= Air stagnation =

Air mass remaining over an area for an extended period

Air stagnation is a meteorological condition that occurs when there is a lack of atmospheric movement, leading to the accumulation of pollutants and particles that can decline the air quality in a particular region. This condition typically correlates with air pollution and poor air quality due to the possible health risks it can cause to humans and the environment. Due to light winds and lack of precipitation, pollutants cannot be cleared from the air, either gaseous (such as ozone) or particulate (such as soot or dust).

== Causes ==
Typically air stagnation events develop under warm high-pressure systems, where conditions are stagnant and there is little vertical and horizontal air movement. When there is a stable atmospheric environment, pollutants are accumulated in areas near the surface. These pollutants include both gaseous and particulate matter such as ground-level O_{3} and PM_{2.5}. Ground-level ozone and particulate matter originate from different sources and human activities such as power plants and refineries that pollute the environment around the affected area. With limited dispersion and a lack of atmospheric mixing, the amount of pollutants increase and stay stagnant for days. According to the National Climatic Data Center, stagnation events are characterized with having light low level winds, light upper level winds, and a lack of precipitation. These meteorological conditions show how atmospheric circulation and precipitation patterns are correlated with air stagnation events.

== Urban areas and precipitation ==
Air stagnation becomes a significant issue in urban areas with high pollution sources because there is an increase in the amount of particulates that are being produced daily, causing prolonged events. In addition, urban areas can contribute to localized warming known as heat islands, that inhibit the dispersion of these pollutants and worsen air stagnation. Weather fluctuations may cause a lack of precipitation and storm systems that contribute to the pollutants being stagnant and persisting for an extended period of time. With the absence of rain, there is a reduced amount of atmospheric mixing and the build up of particulates continues.

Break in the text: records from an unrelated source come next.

/-- TSTART starts the stopped thread FIX a, 1 to 7: supervisor mode with TE and ASID of the starting thread, SP_S := d, PC at the entry of CODE b, every
other register FIX 0; a number outside 1 to 7 or a thread that is not stopped raises the operand range fault (R212). -/
def Sys2Proof.Machine.startThreadClaim : Prop :=
  ∀ (s : State) (c : Chan) (t j : Fin 8) (d a b : Reg) (e : VAddr), s.plain c t = true → (s.thread c t).sup = true →
    let th := s.thread c t
    let old := s.thread c j
    th.has a fixTag = true → th.has b (fun g => g = tCODE) = true → th.has d (fun g => g = tLOC) = true →
    (th.int a = j.val → j ≠ 0 → old.status = .stopped → s.entryAt c t (th.reg b) = some e →
      ∃ s', exec (.tstart c t d a b) s = .next s' ∧
        onlyAccess (s.setChan c { s.chan c with thr := (s.chan c).thr.set j { old with
            regs := Vector.replicate 32 fix0, bank := Vector.replicate 16 fix0, acc := 0#56, loopC := 0#24, loopS := 0#24, loopE := 0#24
            pc := e, pstate := if th.te then 3#24 else 1#24, spU := fix0, spS := loc (th.pay d), chain := fix0, asid := th.asid
            frame := none, shlvl := false, shRet := 0#24, shPst := 0#24, shFrame := none, shOpened := false
            status := .running, hold := none, inShadow := false, sync := none, rootReq := false, rootPend := false } })
          s' c t (th.complete .next) []) ∧
    (th.int a < 1 ∨ 7 < th.int a → faults (.tstart c t d a b) s c t 4#10 (fixN 0) (cellA 0x3D d a b false)) ∧
    (th.int a = j.val → j ≠ 0 → old.status ≠ .stopped → faults (.tstart c t d a b) s c t 4#10 (fixN 0) (cellA 0x3D d a b false))

/-- Threads, modes and their starts: the claims threadsAndModesClaim, startThreadClaim. -/
def Obligations.ThreadsAndModes : Prop := threadsAndModesClaim ∧ startThreadClaim

/-! ## Loads (Tables 8.8, 8.9, 9.6) -/

/-- The loads deliver the cell their pointer, index, stack pointer or list cell reaches, FWD cells followed, into d alone; no stored cell changes
(R179, R199, R202, R204, R231). -/
def Sys2Proof.Machine.loadsClaim : Prop :=
  ∀ (s : State) (c : Chan) (t : Fin 8) (d a b : Reg) (imm : BitVec 6) (n : BitVec 11) (va w : VAddr) (v : Cell), s.plain c t = true →
    let th := s.thread c t
    let p := th.reg a
    let got : Prop := s.found c t va = some (w, v) ∧ loadable v = true
    let put (x : Cell) : Thread := (th.setReg d x).complete .next
    (th.has a isPtr = true → (cellTag p = tCRATE → th.sup = true) → s.fieldAt c t p imm.toNat false = some va → got →
      accesses (.ld c t d a imm) s c t (put v) []) ∧
    (th.has a isHdrp = true → (cellTag p = tCRATE → th.sup = true) → th.has b fixTag = true → s.indexAt c t p (th.int b) = some va →
      got → accesses (.ldx c t d a b) s c t (put v) []) ∧
    (∀ j : Nat, th.has a (fun g => g = tSTR || g = tVEC) = true → th.has b fixTag = true → s.byteAt c t p (th.int b) = some (va, j) →
      got → accesses (.ldb c t d a b) s c t (put (fixN (bits (cellPay v) (8 * j) 8))) []) ∧
    (n ≠ 0#11 → va = th.pc - n.setWidth 24 → got → cellTag v ≠ tINSTR → cellTag v ≠ tHDR → cellTag v ≠ tFREE →
      accesses (.ldk c t d n) s c t (put (withCdr v 0#2)) []) ∧
    (cellTag th.sp = tLOC → va = cellPay th.sp → got →
      accesses (.pop c t d) s c t (((th.setReg d v).setSp (loc (va + 1#24))).complete .next) []) ∧
    (cellTag th.sp = tLOC → va = cellPay th.sp + n.setWidth 24 → got → accesses (.ldsp c t d n) s c t (put v) []) ∧
    (cellTag p = tCONS → va = cellPay p → got → cellCdr v ≠ 3#2 → accesses (.car c t d a) s c t (put v) [])

/-- CAR and CDR accept CONS or NIL and ENDP too; any other tag raises the type fault. CAR delivers the contents of the list cell, CDR what its CDR code
says: the next cell's contents for NORMAL, a CONS to the next cell for NEXT, NIL for NIL; both follow FWD, and code 11 raises the type fault. CAR and CDR of NIL
are NIL, ENDP tells NIL from a pair (R160, R161, R231). -/
def Obligations.ListReads : Prop :=
  ∀ (s : State) (c : Chan) (t : Fin 8) (d a : Reg) (va w : VAddr) (v x : Cell), s.plain c t = true → let th := s.thread c t
    let p := th.reg a
    let put (x : Cell) : Thread := (th.setReg d x).complete .next
    (cellTag p = tCONS → s.found c t (cellPay p) = some (va, v) → cellTag v ≠ tPSN →
      (cellCdr v = 1#2 → accesses (.opCdr c t d a) s c t (put (mkCell tCONS 0#2 (va + 1#24))) []) ∧
      (cellCdr v = 2#2 → accesses (.opCdr c t d a) s c t (put cNIL) []) ∧
      (cellCdr v = 0#2 → s.found c t (va + 1#24) = some (w, x) → loadable x = true → accesses (.opCdr c t d a) s c t (put x) [])) ∧
    (cellTag p = tCONST → cellPay p = 0#24 →
      delivers (.car c t d a) s c t d cNIL ∧ delivers (.opCdr c t d a) s c t d cNIL ∧ delivers (.endp c t d a) s c t d cT) ∧
    (cellTag p = tCONS → delivers (.endp c t d a) s c t d cNIL) ∧
    (cellTag p = tCONS → s.found c t (cellPay p) = some (va, v) → loadable v = true → cellCdr v ≠ 3#2 → accesses (.car c t d a) s c t (put v) []) ∧
    (cellTag p = tCONS → s.found c t (cellPay p) = some (va, v) → cellTag v ≠ tPSN → cellCdr v = 3#2 →
      accesses (.car c t d a) s c t (th.raiseSync 3#10 (fixN 3) (cellA 0x80 d a 0 false) 0#2) [] ∧
      accesses (.opCdr c t d a) s c t (th.raiseSync 3#10 (fixN 3) (cellA 0x81 d a 0 false) 0#2) []) ∧
    (th.has a (fun g => g ≠ tCONS && g ≠ tPSN && (g ≠ tCONST || !isNil p)) = true →
      faults (.car c t d a) s c t 3#10 (fixN 0) (cellA 0x80 d a 0 false) ∧ faults (.opCdr c t d a) s c t 3#10 (fixN 0) (cellA 0x81 d a 0 false) ∧
      faults (.endp c t d a) s c t 3#10 (fixN 0) (cellA 0x85 d a 0 false))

== Air Stagnation Advisory ==
In the United States, the National Weather Service issues an Air Stagnation Advisory when these conditions are likely to occur. When substantial accumulations of smoke, dust, industrial emissions, or air pollution are predicted to occur close to the ground for a prolonged amount of time, the National Weather Service issues this product. These conditions are more likely to occur during the seasons of summer and fall and the number of stagnation days during fall and summer tend to be much higher. In addition, spatial variations during winter and spring tend to be incoherent and there are less air stagnation event advisories.

== Health risks ==
Air stagnation can lead to a decrease in air quality, which could cause health problems such as respiratory issues or diminished lung function for certain individuals. Poor air quality can also cause some symptoms such as difficulty breathing, coughing, and headaches. Typically pollutants irritate the respiratory system and trigger respiratory conditions such as asthma and chronic bronchitis that make it difficult for them to go outside. During air stagnation events, it is recommended for children, elders, and people with pre-existing health conditions, to stay inside as much as possible and stay hydrated.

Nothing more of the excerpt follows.